And if not, carrying out analysis and calculation on the space data again.

In one possible implementation, the storing of the spatial data includes storing to a spatial database and/or storing in GeoJson format.

In summary, the application has the following beneficial technical effects:

1. Writing the processed heterogeneous spatial data into a data lake based on SPARK DATAFRAMEWRITER; writing Parquet files of the space data into distributed storage, and writing metadata of the space data into a transaction log of the distributed storage; recording the log number of the transaction log and writing metadata of the space data into a timestamp of the transaction log stored in a distributed mode; and reading the historical snapshot of the space data based on the log number and the timestamp to realize data restoration and historical data tracking. The application can perform update operation of record level, manage the space data on the HDFS according to the form of the table, support the business operation of the space data, ensure the atomicity, consistency, isolation and durability characteristics of the space data and support the multi-version management mechanism of the space data.

2. The analysis and calculation flow of the space data in the data lake can be established in a configuration mode according to the analysis and calculation function requirement of the space data, and the space data is rapidly and efficiently analyzed and calculated and distributed to a service requirement end through a spark concurrent processing mechanism.

It should be understood that the description in this summary is not intended to limit the critical or essential features of the embodiments of the application, nor is it intended to limit the scope of the application. Other features of the present application will become apparent from the description that follows.

Drawings

The above and other features, advantages and aspects of embodiments of the present application will become more apparent by reference to the following detailed description when taken in conjunction with the accompanying drawings. In the drawings, the same or similar reference numerals denote the same or similar elements.

Fig. 1 shows a schematic diagram of a spatial data versioning management method based on a data lake according to an embodiment of the present application.
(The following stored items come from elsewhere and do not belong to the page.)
-- ==== Sys2Proof/Machine/Operands.lean ====
section
/-! DEFINITION. Instruction words and operands (R175 to R180): the fields, the listed and reserved codes of R176, the
registers of a core, effective addresses, and the issue of one instruction. -/

namespace Sys2Proof.Machine

/-! ### Fields of the instruction word (Table 5.1) -/

def iOp (w : Word64) : Nat := bits w.toNat 63 56
def iA (w : Word64) : Nat := bits w.toNat 55 51
def iB (w : Word64) : Nat := bits w.toNat 50 46
def iC (w : Word64) : Nat := bits w.toNat 45 41
def iFn (w : Word64) : Nat := bits w.toNat 40 32
def iImm (w : Word64) : Nat := bits w.toNat 31 0

/-- IMM read as a signed value. -/
def iSimm (w : Word64) : Int := sext 32 (iImm w)

/-- The kinds of register field in Table 5.4. -/
inductive RegKind where
  | none | s | pair | quad | v | vpair | t | base
  | any -- a field that the instruction ignores (R215)
deriving DecidableEq, Repr

/-- The opcodes of Table 5.4 (R187), each with the kinds of its A, B and C fields and the bits of FN and IMM that are not
reserved. -/
def opRow : Nat → Option (RegKind × RegKind × RegKind × Nat × Nat)
  | 0x01 => some (.s, .s, .s, 0x1FF, 0)
  | 0x02 => some (.s, .s, .none, 0x1FF, 0xFFFFFFFF)
  | 0x03 => some (.s, .none, .none, 0, 0xFFFFFFFF)
  | 0x04 => some (.s, .base, .none, 0x187, 0xFFFFFFFF)
  | 0x05 => some (.s, .base, .none, 0x183, 0xFFFFFFFF)
  | 0x08 => some (.s, .s, .none, 0x007, 0xFFFFFFFF)
  | 0x09 => some (.s, .none, .none, 0, 0xFFFFFFFF)
  | 0x0A => some (.s, .s, .none, 0, 0xFFFFFFFF)
  | 0x0B => some (.s, .none, .none, 0x001, 0)
  | 0x0C => some (.none, .none, .none, 0x007, 0)
  | 0x0D => some (.none, .none, .none, 0, 0)
  | 0x0E => some (.none, .none, .none, 0, 0)
  | 0x0F => some (.s, .none, .none, 0x1FF, 0)
  | 0x10 => some (.t, .s, .s, 0, 0)
  | 0x11 => some (.s, .t, .none, 0x001, 0)
  | 0x12 => some (.t, .t, .none, 0, 0xFFFFFFFF)
  | 0x20 => some (.v, .v, .v, 0x1FF, 0)
  | 0x21 => some (.v, .v, .s, 0x1FF, 0)
  | 0x22 => some (.v, .v, .v, 0, 0)
  | 0x23 => some (.v, .base, .none, 0x19F, 0xFFFFFFFF)
  | 0x24 => some (.v, .base, .none, 0x19F, 0xFFFFFFFF)
  | 0x25 => some (.s, .v, .none, 0x003, 0)
  | 0x26 => some (.v, .v, .s, 0x18F, 0)
  | 0x27 => some (.s, .vpair, .s, 0x19F, 0)
  | 0x40 => some (.t, .s, .s, 0x01F, 0)
  | 0x41 => some (.none, .none, .none, 0, 0)
  | 0x42 => some (.t, .t, .s, 0x1FF, 0xFC1FFFFF)
  | 0x43 => some (.t, .s, .s, 0x17F, 0x041FFFFF)
  | 0x44 => some (.none, .none, .s, 0x060, 0x041FFFFF)
  | 0x45 => some (.none, .none, .none, 0x060, 0x0000FF7F)
  | 0x46 => some (.none, .s, .s, 0x16F, 0x041FFFFF)
  | 0x60 => some (.none, .base, .none, 0x180, 0xFFFFFFFF)
  | 0x61 => some (.pair, .pair, .pair, 0x1FF, 0)
  | 0x62 => some (.none, .pair, .s, 0x1F1, 0)
  | 0x63 => some (.none, .none, .none, 0, 0)
  | 0x68 => some (.s, .base, .s, 0x180, 0xFFFFFFFF)
  | 0x69 => some (.pair, .base, .none, 0x180, 0xFFFFFFFF)
  | 0x6A => some (.pair, .base, .none, 0x180, 0xFFFFFFFF)
  | 0x6B => some (.base, .pair, .none, 0x1FE, 0xFFFFFFFF)
  | _ => none

/-- The SPACE code of an instruction, 0 where it carries none. -/
def iSpace (w : Word64) : Nat :=
  if iOp w = 0x6B then bits (iFn w) 3 2
  else if [0x04, 0x05, 0x23, 0x24, 0x27, 0x60, 0x68, 0x69, 0x6A].contains (iOp w) then bits (iFn w) 8 7
  else 0

/-- NREG of a counted array instruction (R211). -/
def iNreg (w : Word64) : Bool := bit (iImm w) 26

/-- The kinds of the A, B and C fields, where an instruction's own rules change Table 5.4: unary VOP, VLANE, a WLOAD of
no MX format, a count in IMM, the scale that a DRAIN ignores, COMPARE_SWAP (R204, R209, R211, R212, R215, R221). -/
def fieldKinds (w : Word64) (a b c : RegKind) : RegKind × RegKind × RegKind :=
  match iOp w with
  | 0x20 => if 0x10 ≤ iFn w then (a, b, .none) else (a, b, c)
  | 0x26 => if bits (iFn w) 8 7 = 1 then (.s, b, .none) else (a, .none, c)
  | 0x40 => if fmtMx (bits (iFn w) 4 0) then (a, b, c) else (a, .none, .none)
  | 0x42 => (a, b, if iNreg w then c else .none)
  | 0x43 => (a, if bits (iFn w) 4 0 = 0x11 then b else .any, if iNreg w then c else .none)
  | 0x44 => (a, b, if iNreg w then c else .none)
  | 0x46 => (a, b, if iNreg w then c else .none)
  | 0x61 => (a, b, if bits (iFn w) 3 0 = 2 then .quad else c)
  | _ => (a, b, c)

/-- A register field holds a value that its kind admits (R176 items 2 to 4). -/
def RegKind.admits (k : RegKind) (space v : Nat) : Bool :=
  match k with
  | .none => v == 0
  | .s => true
  | .pair => v % 2 == 0
  | .quad => v % 4 == 0
  | .v => decide (v < 16)
  | .vpair => decide (v < 16) && v % 2 == 0
  | .t => decide (v < 8)
  | .base => space != 2 || v % 2 == 0
  | .any => true

/-- The listed function, condition, selector, size, lane and SPACE codes (R176 item 5), with the reserved uses that the
instructions' own rules add (R190, R195, R203, R209, R210, R211). -/
def codesListed (w : Word64) : Bool :=
  let fn := iFn w
  let space := iSpace w
  let nreg := !iNreg w || bits (iImm w) 20 0 == 0
  space != 3 &&
  match iOp w with
  | 0x01 => decide (fn ≤ 0x0E)
  | 0x02 => decide (fn ≤ 0x0E)
  | 0x04 => bits fn 1 0 != 3
  | 0x05 => bits fn 1 0 != 3
  | 0x08 => decide (fn ≤ 5)
  | 0x0C => fn != 0
  | 0x0F => decide (fn ≤ 6)
  | 0x12 => iImm w % 4 == 0
  | 0x20 => decide (fn ≤ 5) || (decide (0x10 ≤ fn) && decide (fn ≤ 0x17))
  | 0x21 => decide (fn ≤ 5)
  | 0x25 => fn != 3
  | 0x26 => bits fn 8 7 != 3 && (bits fn 8 7 != 2 || bits fn 3 0 == 0)
  | 0x27 => space != 2
  | 0x42 => nreg
  | 0x43 => nreg
  | 0x44 => nreg
  | 0x46 => nreg
  | 0x61 => decide (bits fn 3 0 ≤ 5)
  | _ => true

/-- The instruction raises ILLEGAL at issue (R176). -/
def illegal (w : Word64) : Bool :=
  match opRow (iOp w) with
  | none => true
  | some (a, b, c, fm, im) =>
    let (ka, kb, kc) := fieldKinds w a b c
    let sp := iSpace w
    !((iFn w ||| fm) == fm && (iImm w ||| im) == im && ka.admits sp (iA w) && kb.admits sp (iB w) && kc.admits sp (iC w)
      && codesListed w)

/-- The scalar registers that a field of a kind names. -/
def RegKind.scalars (k : RegKind) (space v : Nat) : List Nat :=
  match k with
  | .s => [v]
  | .pair => [v, v + 1]
  | .quad => [v, v + 1, v + 2, v + 3]
  | .base => if space = 2 then [v, v + 1] else [v]
  | _ => []

/-- The scalar registers that an instruction reads or writes, the status register of a remote operation or a WAIT
included. -/
def scalarsUsed (w : Word64) : List Nat :=
  match opRow (iOp w) with
  | none => []
  | some (a, b, c, _, _) =>
    let (ka, kb, kc) := fieldKinds w a b c
    let sp := iSpace w
    ka.scalars sp (iA w) ++ kb.scalars sp (iB w) ++ kc.scalars sp (iC w) ++
      (if [0x61, 0x62, 0x6B].contains (iOp w) then [bits (iFn w) 8 4] else [])

/-! ### Core registers -/

/-- A scalar register; s0 reads as zero (Table 4.1). -/
def Core.s (k : Core) (r : Nat) : Nat := if r = 0 then 0 else (Sparse.get 0 k.sreg r).toNat

/-- A scalar register written; a write to s0 is ignored. -/
def Core.setS (k : Core) (r v : Nat) : Core :=
  if r = 0 then k else { k with sreg := Sparse.set 0 k.sreg r (BitVec.ofNat 32 v) }

/-- A register pair (R178). -/
def Core.pair (k : Core) (r : Nat) : Nat := k.s r + k.s (r + 1) * 2 ^ 32

/-- A register pair written. -/
def Core.setPair (k : Core) (r v : Nat) : Core := (k.setS r (bits v 31 0)).setS (r + 1) (bits v 63 32)

/-- A lane of a vector register. -/
def Core.lane (k : Core) (v l : Nat) : Nat := (Sparse.get 0 k.vreg (16 * v + l)).toNat

/-- The 16 lanes of a vector register. -/
def Core.lanes (k : Core) (v : Nat) : List Nat := (List.range 16).map (k.lane v)

/-- One lane written. -/
def Core.setLane (k : Core) (v l x : Nat) : Core :=
  { k with vreg := Sparse.set 0 k.vreg (16 * v + l) (BitVec.ofNat 32 x) }

/-- The lanes of a vector register written. -/
def Core.setLanes (k : Core) (v : Nat) (xs : List Nat) : Core :=
  (xs.zipIdx).foldl (fun k p => k.setLane v p.2 p.1) k

/-- A tile-address register (Table 4.2). -/
def Core.t (k : Core) (r : Nat) : Nat := (Sparse.get 0 k.treg r).toNat

/-- A tile-address register written; reserved bits keep reading zero (R201). -/
def Core.setT (k : Core) (r v : Nat) : Core :=
  let x := bits v 63 48 * 2 ^ 48 + bits v 42 40 * 2 ^ 40 + bits v 21 0
  { k with treg := Sparse.set 0 k.treg r (BitVec.ofNat 64 x) }

/-- The reset value of view N (Table 3.2). -/
def viewReset (n : Nat) : Word32 := BitVec.ofNat 32 (0x2000 + 32 * n)

/-- An accumulator view. -/
def Core.accView (k : Core) (n : Nat) : Nat := (Sparse.get (viewReset n) k.view n).toNat

/-- The rows and the base of a view. -/
def Core.viewRows (k : Core) (n : Nat) : Nat := bits (k.accView n) 15 8
def Core.viewBase (k : Core) (n : Nat) : Nat := bits (k.accView n) 6 0

/-- A tally: entry `i` of tally row `r`. -/
def Core.tly (k : Core) (r i : Nat) : Tally := Sparse.get Tally.empty k.tally (16 * r + i)

/-- A tally replaced. -/
def Core.setTly (k : Core) (r i : Nat) (t : Tally) : Core :=
  { k with tally := Sparse.set Tally.empty k.tally (16 * r + i) t }

/-! ### Effective addresses (R179, R180, R143) -/

/-- The core's own core scratch or flock store, at an offset. -/
structure Place where
  inStore : Bool
  off     : Nat
deriving DecidableEq, Repr

/-- What forming an address gives: a place, or a MEM fault with a status and the local address that the flock fault log
records (R11, R143, R171). -/
inductive EA where
  | ok (p : Place)
  | bad (status addr : Nat)
deriving DecidableEq, Repr

/-- An offset in the flock store, or the core scratch, of core `c` of flock `f`, aligned to `align` and with `n` bytes inside
it (R180). The address of a violation is the base of that memory plus the offset (DESIGN CHOICE, log entry 60). -/
def placeAt (f c : Nat) (inStore : Bool) (off align n : Nat) : EA :=
  if off % align = 0 ∧ off + n ≤ (if inStore then storeSize else scratchSize) then .ok { inStore := inStore, off := off }
  else .bad stAddressFault (if inStore then storeAddr f off else scratchAddr f c off)

/-- The address of R179 from SPACE, the base register and an offset. `strict` is the form of DMA and signal instructions,
for which every address outside the core's own memories is REFUSED (R219, R228). An address that is both misaligned and
outside the core's own memories takes the status of where it lies (DESIGN CHOICE, log entry 60). -/
def effAddr (f c : Nat) (k : Core) (space base : Nat) (imm align n : Nat) (strict : Bool) : EA :=
  if space = 2 then
    let a := wrap 48 ((k.pair base : Int) + sext 32 imm)
    match locOf a with
    | .store f' off => if f' = f then placeAt f c true off align n else .bad stRefused a
    | .scratch f' c' off => if f' = f ∧ c' = c then placeAt f c false off align n else .bad stRefused a
    | .unmapped => .bad (if strict then stRefused else stAddressFault) a
    | _ => .bad stRefused a
  else placeAt f c (space == 1) ((k.s base + imm) % 2 ^ 32) align n

/-- Bytes of a place. -/
def State.rdPlace (s : State) (f c : Nat) (p : Place) (n : Nat) : List Byte :=
  if p.inStore then s.rdStore f p.off n else s.rdScratch f c p.off n

/-- Bytes written at a place. -/
def State.wrPlace (s : State) (f c : Nat) (p : Place) (bs : List Byte) : State :=
  if p.inStore then s.wrStore f p.off bs else s.wrScratch f c p.off bs

/-- The signal word at a place. -/
def Place.sig (p : Place) (f c : Nat) : SigPlace := if p.inStore then .store f p.off else .scratch f c p.off

/-! ### Issue of one instruction (R126 to R129, R164) -/

/-- The issue of every core is withheld while the device is TRIPPED (R677). -/
def State.tripped (s : State) : Bool := s.rbit .thmStatus 0 0 63

/-- All issue of a flock's pasture is withheld: the device is TRIPPED, or the pasture applies the whole fraction (R671,
R674, R675). -/
def State.withheld (s : State) (f : Nat) : Bool := s.tripped || Sparse.get 0 s.therm.frac (f / 56) == 256

/-- A scalar register whose result a remote operation has yet to write (R129). -/
def Core.awaits (k : Core) (r : Nat) : Bool :=
  r != 0 && k.remotes.any fun m => m.sreg == r || (m.atom && (m.res == r || m.res + 1 == r))

/-- Whether a core can issue its next instruction: it runs, it is neither halted nor stopped, nothing holds its issue,
and issue is not withheld from the device or its flock. -/
def State.canIssue (s : State) (f c : Nat) : Bool :=
  (s.core f c).run == .running && !s.halted f c && !s.doneBit f c && (s.core f c).hold == .free && !s.withheld f
    && !s.flockQuiet f

/-- The program counter moves past the instruction that issues. -/
def State.advance (s : State) (f c : Nat) : State := s.modCore f c fun k => { k with pc := k.pc + 1 }

/-- A precise fault of the instruction at the program counter (R164). DMA_SEQ has no meaning for it and is a free value (log
entry 1). -/
def State.precise (s : State) (f c cls status op : Nat) : State :=
  s.bump.coreFault f c cls status 0 (s.core f c).pc op (s.freeVal.toNat % 2 ^ 16) false

/-- A MEM fault of the instruction at the program counter (R143, R180): the flock fault log records the address (R11, R27,
R171, R778). -/
def State.memFault (s : State) (f c op status addr : Nat) : State :=
  (s.flkLog f addr status 0x0 (coreId f c)).precise f c 0x3 status op

/-- The array fault register (R122, R123). A row count above 2^21 - 1, which only a register can give, is recorded by its low 21
bits (DESIGN CHOICE, log entry 61). -/
def State.arrayLog (s : State) (f c cause status fmt set done req : Nat) : State :=
  let old := s.reg .flkArrayFault f c
  if bit old 63 then s.setRbit .flkArrayFault f c 62 true
  else s.setReg .flkArrayFault f c
    (setBit (2 ^ 63 + cause * 2 ^ 56 + status * 2 ^ 52 + fmt * 2 ^ 47 + set * 2 ^ 45 + (done % 2 ^ 21) * 2 ^ 21
      + req % 2 ^ 21) 62 (bit old 62))

/-- A format code that the instruction does not accept: FORMAT_FAULT at issue (R177). -/
def State.fmtFault (s : State) (f c op code : Nat) : State :=
  (s.arrayLog f c 0x1 0 code 0 0 0).precise f c 0x1 0 op

/-- A fetch outside the program region (R128): no instruction is there, so OPCODE is a free value too. -/
def State.fetchFault (s : State) (f c : Nat) : State := s.bump.precise f c 0x4 0 (s.freeVal.toNat % 2 ^ 8)

/-- The issue of the instruction word `w` whose major opcode is `op` by core `c` of flock `f`. A word with another opcode is the
event of another row (log entry 14). A core that cannot issue,
or whose registers are still awaited, does not issue now: nothing changes. A fetch outside the program region raises
FETCH with PC at the region length (R128, R193), and a word of R176 raises ILLEGAL; otherwise the meaning takes place. -/
def issue (op : Nat) (f c : Nat) (w : Word64) (s : State) (k : State → State) : Out :=
  if iOp w ≠ op then .next s
  else onCore f c s fun s =>
    if !s.canIssue f c then s
    else if (s.flock f).regionLen c ≤ (s.core f c).pc then s.fetchFault f c
    else if (scalarsUsed w).any (s.core f c).awaits then s
    else if illegal w then s.precise f c 0x2 0 op
    else k s

end Sys2Proof.Machine
end

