/-- An entry of stack `i` is served if nothing earlier to its bale is before it (R300) and nothing else holds it. -/
def State.serveEnt (s : State) (i : Nat) (e : StkEnt) : State :=
  let k := s.stk i
  let place (x : StkEnt) : Nat := baleOf (s.phys x.req.addr)
  let before := (k.ents.takeWhile (· != e)).filter fun x => x.acc != .ticket
  if !k.ents.contains e || e.acc == .ticket || before.any fun x => place x == place e then s
  else
    match s.entReady i e with
    | (s, .wait) => s
    | (s, r) =>
      match s.grantFor e r with
      | (s, true) => s.endEnt i e r
      | (s, false) => s

/-- The entries of a stack are served in arrival order as far as they can be. -/
def State.serve (s : State) (i : Nat) : State := (s.stk i).ents.foldl (fun s e => s.serveEnt i e) s

/-- Every stack serves what it can. -/
def State.serveAll (s : State) : State := (List.range 12).foldl State.serve s

/-! ### Arrival and grants (R281 to R283, R316) -/

/-- The next waiting request in round-robin order of class, and of flock within the own-bale-port class (R283); within one class
and flock they keep their order. -/
def State.nextWaiting (s : State) (i : Nat) : Option StkEnt :=
  let k := s.stk i
  let order (e : StkEnt) : Nat :=
    (e.cls + 4 - k.rrClass) % 5 * 56 + (if e.cls = 0 then (e.flock + 55 - k.rrFlock) % 56 else 0)
  let can := k.waiting.filter fun e =>
    (s.roomFor i e.req e.acc).isSome && k.waiting.find? (StkEnt.inClass e.req) == some e
  can.foldl (fun best e => match best with
    | some b => if order e < order b then some e else some b
    | none => some e) none

/-- A waiting request takes freed entries; the round-robin places move on. -/
def State.grantOne (s : State) (i : Nat) : Option State :=
  match s.nextWaiting i with
  | none => none
  | some e =>
    match s.roomFor i e.req e.acc with
    | none => none
    | some pool => some (s.modStk i fun k =>
        { (k.enter { e with pool := pool }) with
          waiting := k.waiting.erase e, rrClass := if 0 < pool then e.cls else k.rrClass,
          rrFlock := if e.cls = 0 then e.flock else k.rrFlock })

/-- Waiting requests take what is free, at most `n` of them, and what they ask is served. -/
def State.grants (s : State) (i : Nat) : Nat → State
  | 0 => s
  | n + 1 => match s.grantOne i with
    | some t => (t.serve i).grants i n
    | none => s

/-- Every waiting request that can takes its entries: an arrival overtakes none of them. -/
def State.grantAll (s : State) (i : Nat) : State := s.grants i (s.stk i).waiting.length

/-- A request arrives at stack `i`: it is refused while the stack is closed, answered DEFERRED or kept waiting without an
entry, or takes an entry and is served when it can be. -/
def State.arrive (s : State) (i : Nat) (r : StackReq) (acc : StkAcc) (owner : StkOwner) : State :=
  let e := stkEnt r acc owner
  if !s.stkOpen i then (s.stkRefuse i r.addr r.source r.core).answer i (e 0) (Served.of stTargetReset)
  else
    let s := s.grantAll i
    match s.arrivalRoom i r acc with
    | some pool => (s.modStk i fun k => k.enter (e pool)).serve i
    | none =>
      if r.source = 3 ∧ owner ≠ .fill then s.answer i (e 0) (Served.of stDeferred)
      else s.modStk i fun k => { k with waiting := k.waiting ++ [e 0] }

/-- Every request at a stack that has performed no write ends with TARGET_RESET (R312, R319, R645). A unit that waits for an entry
or holds one without a write meets the closed stack itself. -/
def State.refuseAll (s : State) (i : Nat) : State :=
  let asks (e : StkEnt) : Bool := e.acc != .ticket && e.acc != .scrub
  let es := ((s.stk i).ents ++ (s.stk i).waiting).filter asks
  let s := s.modStk i fun k => { k with ents := [], waiting := [] }
  es.foldl (fun s e => (s.stkRefuse i e.req.addr e.req.source e.req.core).answer i e (Served.of stTargetReset)) s
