-- ==== Sys2Proof/Machine/Peat.lean ====
section
/-! DEFINITION. The peat units (08_peat_units.md): admission, requests to serving units, lookups and pooling, optimizer
updates, kindling accesses, delivery and completion. -/

namespace Sys2Proof.Machine

/-! ### Descriptors in a peat unit -/

def PeatJob.is (j : PeatJob) (f c seq : Nat) : Bool := j.f == f && j.c == c && j.seq == seq

def State.job (s : State) (f c seq : Nat) : Option PeatJob := s.peat.find? fun j => j.is f c seq

def State.setPeat (s : State) (js : List PeatJob) : State := { s with peat := js }

def State.putJob (s : State) (j : PeatJob) : State := s.setPeat (s.peat.map fun x => if x.is j.f j.c j.seq then j else x)

def State.dropJob (s : State) (j : PeatJob) : State := s.setPeat (s.peat.filter fun x => !x.is j.f j.c j.seq)

/-- The peat fault log of the executing peat unit (R363). -/
def State.peatLog (s : State) (f c op status rows addr : Nat) : State :=
  s.log .peatFaultInfo (f / 56) 0 (status * 2 ^ 42 + op * 2 ^ 34 + rows * 2 ^ 17 + coreId f c) (some (61, 46))
    (some (.peatFaultAddr, addr)) 0x04 (f / 56)

/-- The descriptor `n` of a core, if it is a started peat descriptor. -/
def State.peatDma (s : State) (f c n : Nat) : Option Dma :=
  match (s.core f c).dma[n]? with
  | some d => if d.started && d.op == 0x04 then some d else none
  | none => none

/-- The effect of a command on an admitted descriptor `n` of a core. -/
def onJob (f c n : Nat) (s : State) (k : PeatJob → State → State) : Out :=
  onCore f c s fun s =>
    match s.peatDma f c n with
    | none => s
    | some d => match s.job f c d.seq with
      | some j => k j s
      | none => s

/-- A descriptor of the given operation. -/
def onPeatOp (op f c n : Nat) (s : State) (k : PeatJob → State → State) : Out :=
  onJob f c n s fun j s => if pkOp j.raw = op ∧ j.status = stOk then k j s else s

/-! ### Admission (R327, R328, R332, R361, R781) -/

/-- The peat unit admits no new descriptor (Table 17.2, R677). -/
def State.peatHeld (s : State) (p : Nat) : Bool := s.rbit .thmStk 0 p 13 || s.tripped || (s.fwStep == 4 && s.fwUnit == p)

/-- The entry that a descriptor of a flock takes: its flock's own (false), a shared one (true), or none. -/
def State.peatEntry (s : State) (f : Nat) : Option Bool :=
  if !(s.peat.any fun j => j.f == f && !j.pool) then some false
  else if (s.peat.filter fun j => j.f / 56 == f / 56 && j.pool).length < 8 then some true
  else none

/-- PEAT_DESCRIPTOR_ADMIT: a descriptor that the shepherd forwarded is refused, put off (DEFERRED, which the DMA engine
retries), or read, checked and admitted. -/
def execPeatDescriptorAdmit (f c n : Nat) (s : State) : Out :=
  onCore f c s fun s =>
    match s.peatDma f c n with
    | none => s
    | some d =>
      let off := d.src - storeAddr f 0
      let raw := s.rdStore f off d.len
      let op := leAt raw 0 1
      if (s.job f c d.seq).isSome || s.flockQuiet f then s
      else if !s.stkReady (f / 56) then (s.peatLog f c op stTargetReset 0 d.src).dmaFail f c d stTargetReset
      else if s.peatHeld (f / 56) then s
      else match s.peatEntry f with
        | none => s
        | some pool =>
          match s.peatCheck f off d.len raw with
          | some (st, a) => (s.peatLog f c op st 0 a).dmaFail f c d st
          | none =>
            s.setPeat (s.peat ++ [{ f := f, c := c, seq := d.seq, raw := raw, pool := pool, asked := 0, got := [], done := 0,
                                    todo := [], formed := false, out := [], sent := 0, again := false, status := stOk,
                                    addr := d.src, low := 0 }])

/-! ### Serving units (R326, R329, R361) -/

def State.serveUnit (s : State) (i : Nat) : PeatServe := Sparse.get PeatServe.fresh s.pserve i

def State.setServe (s : State) (i : Nat) (u : PeatServe) : State :=
  { s with pserve := Sparse.set PeatServe.fresh s.pserve i u }

/-- The status of a kindling access that never reaches a serving unit (R347, R490). -/
def State.kindleBad (s : State) (j : PeatJob) (i : Nat) : Nat :=
  let a := s.pkAddr j.f j.raw i
  let n := pkStride j.raw
  if 0x018000000000 < a + n ∨ a % n ≠ 0 then stAddressFault
  else if (s.homedElsewhere a).isSome ∧ pkOp j.raw ≠ 0x12 then stRefused
  else stOk

/-- The lowest position of a descriptor whose row or address lies in stack `i` and whose request no unit has taken. -/
def State.nextAsk (s : State) (j : PeatJob) (i : Nat) : Option Nat :=
  if j.status ≠ stOk then none
  else lowest (pkCount j.raw) fun k =>
    !bit j.asked k && (!pkKindling j.raw || s.kindleBad j k == stOk) && s.stackOf (s.pkAddr j.f j.raw k) == i

/-- The first descriptor of executing unit `e` with a request for stack `i`. -/
def State.firstAsk (s : State) (e i : Nat) : Option (PeatJob × Nat) :=
  s.peat.findSome? fun j => if j.f / 56 = e then (s.nextAsk j i).map fun k => (j, k) else none

/-- PEAT_ROW_REQUEST (R329): the serving unit takes one request, round-robin over executing units. A unit that is not
ready answers TARGET_RESET (R361). -/
def execPeatRowRequest (stack : Nat) (s : State) : Out :=
  inRange stack 12 s fun s =>
    let u := s.serveUnit stack
    match (List.range 12).findSome? fun k =>
        let e := (u.last + 1 + k) % 12
        (s.firstAsk e stack).map fun x => (e, x) with
    | none => s
    | some (e, j, k) =>
      let j := { j with asked := setBit j.asked k true }
      if s.stkReady stack then
        (s.putJob j).setServe stack { last := e, asks := u.asks ++ [{ f := j.f, c := j.c, seq := j.seq, pos := k }] }
      else (s.putJob { j with got := j.got ++ [(k, stTargetReset, [])] }).setServe stack { u with last := e }

/-- The request of a descriptor to stacked memory: the SOURCE of the peat units, the core it acts for, and its push number. -/
def PeatJob.reqAt (j : PeatJob) (a : Nat) : StackReq := { source := 1, core := coreId j.f j.c, addr := a, job := j.seq + 1 }

/-- Another descriptor is in the middle of updating a row of these ranges: the access waits for it (R344). -/
def State.rowLocked (s : State) (j : PeatJob) (rs : List (Nat × Nat)) : Bool :=
  s.peat.any fun k => !k.is j.f j.c j.seq && k.todo.any fun w => rs.any fun x =>
    decide (w.addr < x.1 + x.2) && decide (x.1 < w.addr + w.data.length)

/-- PEAT_ROW_DATA (R296, R298, R326): the oldest request of the serving unit is carried to its row. A table row of a
lookup is read and returns; for an update or a kindling access, the executing unit learns that the row can be reached, and
its operation makes the accesses. -/
def execPeatRowData (stack : Nat) (errs : Errs) (s : State) : Out :=
  inRange stack 12 s fun s =>
    let u := s.serveUnit stack
    match u.asks with
    | [] => s
    | q :: rest =>
      let pop (s : State) : State := s.setServe stack { u with asks := rest }
      match s.job q.f q.c q.seq with
      | none => pop s
      | some j =>
        let a := s.pkAddr j.f j.raw q.pos
        let n := if pkKindling j.raw then pkStride j.raw else pkRowBytes j.raw
        let s := s.eccs a ((a % 32 + n + 31) / 32) errs
        let back (s : State) (st : Nat) (bs : List Byte) : State :=
          pop (s.putJob { j with got := j.got ++ [(q.pos, st, bs)] })
        if pkLookup j.raw then
          if s.rowLocked j [(a, n)] then s
          else match s.tryRead (j.reqAt a) n with
            | (s, none) => s
            | (s, some (st, bs)) => back s st bs
        else if s.stkOpen stack then back s stOk []
        else back (s.stkRefuse stack a 0x1 (coreId j.f j.c)) stTargetReset []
FIG. 2 is a schematic diagram of a spatial data analysis calculation according to an embodiment of the present application.

Detailed Description

In order to make the objects, technical solutions and advantages of the embodiments of the present application more clear, the technical solutions of the embodiments of the present application will be clearly and completely described below with reference to the accompanying drawings in the embodiments of the present application.

In order to facilitate understanding of the embodiments of the present application, some terms related to the embodiments of the present application will be explained first.

A data Lake (Delta-Lake) is a repository or system that stores data in a raw format without prior structuring of the data. A data lake may store structured data (e.g., tables in a relational database), semi-structured data (e.g., CSV, log, XML, JSON), unstructured data (e.g., email, document, PDF), and binary data (e.g., graphics, audio, video).

Version management is an important function and characteristic of an engineering database management system, versions are snapshots for recording various optional states of specific objects, and the task of version management is to record and maintain a historical evolution process of the objects, select a proper topological structure among the versions according to an actual application background, and at least comprise the following functions: the method comprises the steps of generating a new version, uniformly and coordinately managing each version, effectively recording the evolution process of different versions and effectively managing the different versions, and recording each version with as little data redundancy as possible. At the same time, the logical consistency and relative independence of different versions are ensured, and the generation and disappearance of one version can not affect the content of the other versions. When the version is switched, after a new current version is specified, it is necessary to ensure that the image of the object and the specified version remain consistent.

Fig. 1 shows a flowchart of a spatial data versioning management method based on a data lake according to an embodiment of the present application, referring to fig. 1, the method includes the following steps:

step 101, writing the processed heterogeneous space data into a data lake based on SPARK DATAFRAMEWRITER.

In some embodiments, spatial data is obtained based on spatial database postgis, postgresql SDE, mysql, etc., and/or spatial data store file shpfile, geoJson format json file, etc., in other embodiments, spatial data is obtained based on a variety of data sources such as S3, FTP/SFTP, network access interfaces, etc.

The processing of the spatial data comprises spatial data analysis, abnormal data processing, spatial conversion and the like.

In particular, spatial data parsing supports GeoJson、WKT（Well-known text）/WKB（well-known binary）、ESRI Shapefile、GML（Geographic Markup Language ）、KML parsing of multiple spatial data formats.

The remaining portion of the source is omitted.